Exercise ▸ Begin at the line below that contains "R10, R11) -/". Repeat it and all remaining lines of the records exactly.

Saved data entries ▸
·····

-- ==== Sys2Proof/Machine/Wake.lean ====
section
/-!
DEFINITION. A wake ends (R478, R482, R486, R487, R501, R503), the migration of a block ends (R103, R104), and the registers that have no
command of their own are written (R9 to R11).
-/
namespace Sys2Proof.Machine

/-! ### Work that waited (R482) -/

/-- The head of input list i that leaves the fabric here goes on. -/
def State.switchOn (s : State) (i : Nat) : State :=
  let ks := (List.range (s.inqOf i).length).filter (fun k => match (s.inqOf i)[k]? with
    | some x => !(s.ejectDoms x).isEmpty && !((s.inqOf i).take k).any (fun y => y.inVc == x.inVc)
    | none => false)
  match ks with
  | k :: _ => s.arrive i k
  | [] => s

/-- A request that its region accepted before it had to wait is placed, read or executed whatever has happened to the region since (R69); a
copy of it that came meanwhile may have been first. -/
def State.acceptedOn (s : State) (p : Packet) (plain : List Byte) (at0 idx : Nat) : State :=
  let owner := (s.region idx).owner
  if p.type = Pk.READ_REQ then s.serveRead p owner idx
  else
    match s.duplicate p with
    | some s' => s'
    | none => if p.type = Pk.WRITE_DATA then s.acceptWrite p owner idx plain at0 else s.runAtomic p owner idx

/-- A piece of work is taken up again. A descriptor or command goes on when its own command comes. -/
def State.goOn (s : State) (w : Work) : State :=
  match w with
  | .fetch q rq => match s.dring q rq with
    | some d => if d.busy then s.issueFetch q rq d else s
    | none => s
  | .packet p at0 => s.sendIn p at0
  | .accepted p plain at0 idx => (s.acceptedOn p plain at0 idx).uncountRegion idx
  | .response p plain => match s.answered p with
    | some m => s.placeRsp p m plain
    | none => s
  | .direct n a store => s.direct n a store
  | .switchIn i => s.switchOn i
  | .record _ => s
  | .invoke k => s.invoke k

/-- The work whose domains and blocks are all there leaves the list, oldest first, and goes on. -/
def State.release (s : State) : State :=
  let out := s.waiting.filter (fun e => s.ready e.1)
  let stay := s.waiting.filter (fun e => !s.ready e.1)
  let s := { s with waiting := stay }
  out.foldl (fun s e => ((e.1.filter (fun d => decide (d < 1000))).foldl (fun s d => if (s.dom d).state = .on then s.touchDom d else s) s).goOn e.2) s

/-! ### Domains (R487, R501) -/

/-- A stack that leaves OFF scrubs every block that is not LOST (R487). -/
def State.scrubStack (s : State) (k : Nat) : State :=
  ((s.pool.blks.filter (fun e => e.1 / 65536 == k && e.2.state != .lost)).map (·.1)).foldl State.scrubFree s

/-- What a domain does as it comes ON. (log entry 87) -/
def State.domUp (s : State) (d : Nat) (fromOff : Bool) : State :=
  if 24 ≤ d ∧ d < 44 then (if fromOff then s.scrubStack (d - 24) else s)
  else if 44 ≤ d ∧ d < 76 then (List.range' (4 * (d - 44)) 4).foldl State.tryDetect s
  else if 76 ≤ d then
    let s := (State.dieLinks (d - 76)).foldl (fun s l => s.modLink l (fun x => { x with l1 := false })) s
    if fromOff then s.dieDark (d - 76) else s
  else s

/-- DOMAIN_ON (R487): waking domain d reaches ON. -/
def execDomainOn (t d : Nat) (s : State) : Host.Outcome State Fault Refusal :=
  let s := s.at t
  let x := s.dom d
  .next (if x.state = .waking then
      ((s.setDom d { x with state := .on, idleAt := some s.now, fromOff := false }).domUp d x.fromOff).release
    else s)

/-- The longest wake of a domain in ns, from RETAIN and from OFF (R487). -/
def wakeMax (d : Nat) (fromOff : Bool) : Nat :=
  if d < 16 then (if fromOff then 120000 else 4000)
  else if d < 24 then (if fromOff then 200000 else 8000)
  else if d < 44 then (if fromOff then 5000000 else 5000)
  else if d < 76 then (if fromOff then 8000000 else 100000)
  else (if fromOff then 100000000 else 10000)

/-- WAKE_FAILED (R501): a domain that has not reached ON within the maximum of R487 is FAILED, a failed unit of its kind (R503). -/
def execWakeFailed (t d : Nat) (s : State) : Host.Outcome State Fault Refusal :=
  let s := s.at t
  let x := s.dom d
  .next (if x.state = .waking ∧ x.wakeAt + wakeMax d x.fromOff < s.now then
      let s := (s.setDom d { x with state := .failed, idleAt := none }).count F.PWR_COUNT_COUNT 2
      ((s.faultL 7 0x72 d x.lastWake 0).domLost d).release
    else s)

/-! ### Failed units (R501, R503): what waited for one goes on and meets the failure -/

/-- UNIT_FAILED_IN_SERVICE (R503): `kind` as in the ledger: 1 a Lantern die, 6 a port die, 7 a bridge; `detail` what the check found. (log entry 86) -/
def execUnitFailedInService (t kind unit detail : Nat) (s : State) : Host.Outcome State Fault Refusal :=
  let s := s.at t
  .next (match kind with
    | 1 => if unit < s.nDies then s.lanternLost unit detail 3 else s
    | 6 => if unit < s.sized 8 then s.portDieLost unit else s
    | 7 => if unit = 4 then s.outOfService (fun _ => false) false
      else if 2 * unit < s.sized 8 then (s.portDieLost (2 * unit)).portDieLost (2 * unit + 1) else s
    | _ => s).release

/-- STACK_LOST (R109): stack k fails while the adapter runs. -/
def execStackLost (t k : Nat) (s : State) : Host.Outcome State Fault Refusal :=
  let s := s.at t
  .next (if k < s.nStacks then (s.stackLost k).release else s)

/-- REF_CLOCK_LOST (R485): `optical` the 156.25 MHz reference, else the 100 MHz one. -/
def execRefClockLost (t : Nat) (optical : Bool) (s : State) : Host.Outcome State Fault Refusal :=
  let s := s.at t
  let n := b2n optical
  let s := { s with pwr := { s.pwr with lost := n :: s.pwr.lost.erase n } }
  let s := if optical then (List.range s.nEngines).foldl State.engineFail s else s.outOfService (fun _ => false) true
  .next (s.faultL 7 0x73 n 0 0).release

/-- ENGINE_OVERHEAT (R533): the photonic die of engine e reaches 90 °C. -/
def execEngineOverheat (t e temp : Nat) (s : State) : Host.Outcome State Fault Refusal :=
  let s := s.at t
  .next (if e < s.nEngines ∧ 90 ≤ temp then ((s.setEngine e { s.engine e with temp := temp }).engineFail e).release else s)

/-! ### Migration (R103, R104) -/

/-- The bytes of a block, moved to another place. -/
def moveCells (m : List Host.Cell) (src dst : Nat) : List Host.Cell :=
  let mine := m.filter (fun c => c.1 / blkBytes == src)
  mine.foldl (fun m c => Tbl.set 0 m (dst * blkBytes + c.1 % blkBytes) c.2) (scrubMem m src)

/-- Its marks by line, likewise. -/
def movePoison (m : Tbl Bool) (src dst : Nat) : Tbl Bool :=
  let mine := m.filter (fun c => c.1 * 64 / blkBytes == src)
  mine.foldl (fun m c => Tbl.set false m (dst * (blkBytes / 64) + c.1 % (blkBytes / 64)) c.2) (scrubPoison m src)

/-- The copy takes the block's place: the map points at it, and the old block is LOST. (log entry 43) -/
def State.moveBlock (s : State) (src dst : Nat) : State :=
  let b := s.blk src
  let turn (e : GBlk) : GBlk := if e.alloc && physBlk e.stack e.block == src then { e with stack := dst / 65536, block := dst % 65536 } else e
  let s := (s.setBlk dst b).setBlk src ⟨.lost, .none⟩
  { s with pool := { s.pool with
    mem := moveCells s.pool.mem src dst, poison := movePoison s.pool.poison src dst, ce := Tbl.del s.pool.ce src
    bad := movePoison s.pool.bad src dst, wrote := movePoison s.pool.wrote src dst
    gmap := Tbl.map (fun _ e => turn e) s.pool.gmap, migr := Tbl.del s.pool.migr src } }

/-- A stack that is EVACUATING and holds no GALLERY and no INTERNAL block is LOST, and in the ledger (R104). -/
def State.evacDone (s : State) (k : Nat) : State :=
  let x := s.stack k
  if x.state = .evacuating ∧ ¬ s.pool.blks.any (fun e => e.1 / 65536 == k && (e.2.state == .gallery || e.2.state == .internal)) then
    ((s.setStack k { x with state := .lost }).ledgerAdd 2 k 4 x.migrated).faultL 2 0x22 k x.migrated 0
  else s

/-- The block has left stack k; at STACK_LIMIT the stack is evacuated (R104). -/
def State.migratedFrom (s : State) (k block : Nat) : State :=
  let s := s.ledgerAdd 3 k 3 block
  let x := { s.stack k with migrated := (s.stack k).migrated + 1 }
  let s := s.setStack k x
  let n := s.fld F.GRT_EVAC_CFG_STACK_LIMIT
  if x.state = .serving ∧ s.flag F.GRT_EVAC_CFG_AUTO ∧ n ≠ 0 ∧ n ≤ x.migrated then (s.setStack k { x with state := .evacuating }).evacuate k true
  else s

/-- What the evacuations still have to do: blocks for which space has appeared begin to move, and an empty stack is LOST (R104). -/
def State.evacOn (s : State) : State := (List.range s.nStacks).foldl State.evacDone s.evacuateAll

/-- BLOCK_MIGRATION_DONE (R103): the copy of physical block b is complete. One whose block has been freed meanwhile is given up. -/
def execBlockMigrationDone (t b : Nat) (s : State) : Host.Outcome State Fault Refusal :=
  let s := s.at t
  match Tbl.find s.pool.migr b with
  | none => .next s
  | some m =>
    let st := (s.blk b).state
    let s := if st = .gallery ∨ (st = .internal ∧ (s.blk b).use ≠ .none) then (s.moveBlock b m.dst).migratedFrom (b / 65536) (b % 65536) else s.dropMigration b
    .next s.evacOn.release

/-! ### Registers (R9, R10, R11) -/

/-- REGISTER_WRITE (R9): `width` bits, 32 or 64, that link l carries to an offset of one of its BARs. -/
def execRegisterWrite (t : Nat) (a : BarAddr) (width : Nat) (w : Word) (s : State) : Host.Outcome State Fault Refusal :=
  .next ((s.at t).linkWritten a.link a.off width w)

end Sys2Proof.Machine
end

·····

Reply to the exercise ▸
/-! ### Registers (R9, R10, R11) -/

/-- REGISTER_WRITE (R9): `width` bits, 32 or 64, that link l carries to an offset of one of its BARs. -/
def execRegisterWrite (t : Nat) (a : BarAddr) (width : Nat) (w : Word) (s : State) : Host.Outcome State Fault Refusal :=
  .next ((s.at t).linkWritten a.link a.off width w)

end Sys2Proof.Machine
end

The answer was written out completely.